The Environmental Experience of Shopping with Cognitive Impairment
Keywords:Interior design, Environmental experience, Cognitive impairment
The environmental experience of shopping was used as a vehicle to research the experience of complex or non-residential environments for people with cognitive impairment. Cognitive impairment is defined here as a condition by which an individual’s cognitive processes have become altered for some reason. Such conditions may result, for example, from acquired brain injury, dementia, and/or substance abuse. The objective of the study was to ascertain through the investigation (a) the experience of shopping from the person with cognitive impairment’s perspective; (b) the impact or the role of the physical environment
in that experience; and (c) the implications for designers of public places such as interior designers, architects, and landscape architects.
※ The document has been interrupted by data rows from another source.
/-! ### What stands in a field is what the field's operand encodes to -/

@[simp] theorem val_ofNat_fld {w lo n k : Nat} [NeZero k] (h : 2 ^ n ≤ k) : (Fin.ofNat k (fld w lo n)).val = fld w lo n :=
  Nat.mod_eq_of_lt (Nat.lt_of_lt_of_le (fld_lt w lo n) h)
@[simp] theorem toNat_ofNat_fld (w lo n : Nat) : (BitVec.ofNat n (fld w lo n)).toNat = fld w lo n := by
  rw [BitVec.toNat_ofNat, Nat.mod_eq_of_lt (fld_lt w lo n)]
@[simp] theorem toNat_fld_beq_one (w lo : Nat) : (fld w lo 1 == 1).toNat = fld w lo 1 := by
  have : ∀ x < 2, (x == 1).toNat = x := by decide
  exact this _ (fld_lt w lo 1)
@[simp] theorem Ord.code_ofCode_fld (w lo : Nat) : (Ord.ofCode (fld w lo 2)).code = fld w lo 2 := by
  have : ∀ x < 4, (Ord.ofCode x).code = x := by decide
  exact this _ (fld_lt w lo 2)
@[simp] theorem Scope.code_ofCode_fld (w lo : Nat) : (Scope.ofCode (fld w lo 2)).code = fld w lo 2 := by
  have : ∀ x < 4, (Scope.ofCode x).code = x := by decide
  exact this _ (fld_lt w lo 2)
@[simp] theorem Size.code_ofCode_fld (w lo : Nat) : (Size.ofCode (fld w lo 2)).code = fld w lo 2 := by
  have : ∀ x < 4, (Size.ofCode x).code = x := by decide
  exact this _ (fld_lt w lo 2)
@[simp] theorem Q4Type.code_ofCode_fld (w lo : Nat) : (Q4Type.ofCode (fld w lo 2)).code = fld w lo 2 := by
  have : ∀ x < 4, (Q4Type.ofCode x).code = x := by decide
  exact this _ (fld_lt w lo 2)
@[simp] theorem AccMode.code_ofCode_fld (w lo : Nat) : (AccMode.ofCode (fld w lo 1)).code = fld w lo 1 := by
  have : ∀ x < 2, (AccMode.ofCode x).code = x := by decide
  exact this _ (fld_lt w lo 1)
@[simp] theorem Cond.code_ofCode_fld (w lo : Nat) : (Cond.ofCode (fld w lo 3)).code = fld w lo 3 := by
  have : ∀ x < 8, (Cond.ofCode x).code = x := by decide
  exact this _ (fld_lt w lo 3)
@[simp] theorem FenceSet.code_ofCode_fld (w lo : Nat) : (FenceSet.ofCode (fld w lo 3)).code = fld w lo 3 := by
  have : ∀ x < 8, (FenceSet.ofCode x).code = x := by decide
  exact this _ (fld_lt w lo 3)
@[simp] theorem Rnd.ofCode_eq_some {n : Nat} {x : Rnd} : Rnd.ofCode n = some x ↔ n = x.code := by
  refine ⟨fun h => ?_, fun h => h ▸ x.ofCode_code⟩
  unfold Rnd.ofCode at h; split at h <;> cases h <;> rfl
@[simp] theorem Fmt.ofCode_eq_some {n : Nat} {x : Fmt} : Fmt.ofCode n = some x ↔ n = x.code := by
  refine ⟨fun h => ?_, fun h => h ▸ x.ofCode_code⟩
  unfold Fmt.ofCode at h; split at h <;> cases h <;> rfl
@[simp] theorem Access.ofCode_eq_some {n : Nat} {x : Access} : Access.ofCode n = some x ↔ n = x.code := by
  refine ⟨fun h => ?_, fun h => h ▸ x.ofCode_code⟩
  unfold Access.ofCode at h; split at h <;> cases h <;> rfl
@[simp] theorem RedOp.ofCode_eq_some {n : Nat} {x : RedOp} : RedOp.ofCode n = some x ↔ n = x.code := by
  refine ⟨fun h => ?_, fun h => h ▸ x.ofCode_code⟩
  unfold RedOp.ofCode at h; split at h <;> cases h <;> rfl
@[simp] theorem TbcMode.ofCode_eq_some {n : Nat} {x : TbcMode} : TbcMode.ofCode n = some x ↔ n = x.code := by
  refine ⟨fun h => ?_, fun h => h ▸ x.ofCode_code⟩
  unfold TbcMode.ofCode at h; split at h <;> cases h <;> rfl
@[simp] theorem TrndMode.ofCode_eq_some {n : Nat} {x : TrndMode} : TrndMode.ofCode n = some x ↔ n = x.code := by
  refine ⟨fun h => ?_, fun h => h ▸ x.ofCode_code⟩
  unfold TrndMode.ofCode at h; split at h <;> cases h <;> rfl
Therefore, an ethnographic investigation?of four individuals’ experiences was undertaken by accompanying them on a shopping expedition to an environment they nominated as being very familiar to them. The findings highlight the role of environmental mediation in the experience of the person with cognitive impairment. Spatial layout, environmental containment, spatial positioning, environmental triggers, and signage are all revealed to influence the environmental experience. In addition, spatial understanding, environmental constancy, environmental stimulation, and a sense-of- knowing were also revealed to be important. The participants with cognitive impairment exist in a state of continual and conscious negotiation when in public spaces. The environment sometimes acted as a facilitator in order to help the participant cope with the situation and achieve goals, while at other times the physical environment was shown to be limiting or obstructive. This information is important for designers of public spaces due to the increasing numbers of people with cognitive impairment using such spaces.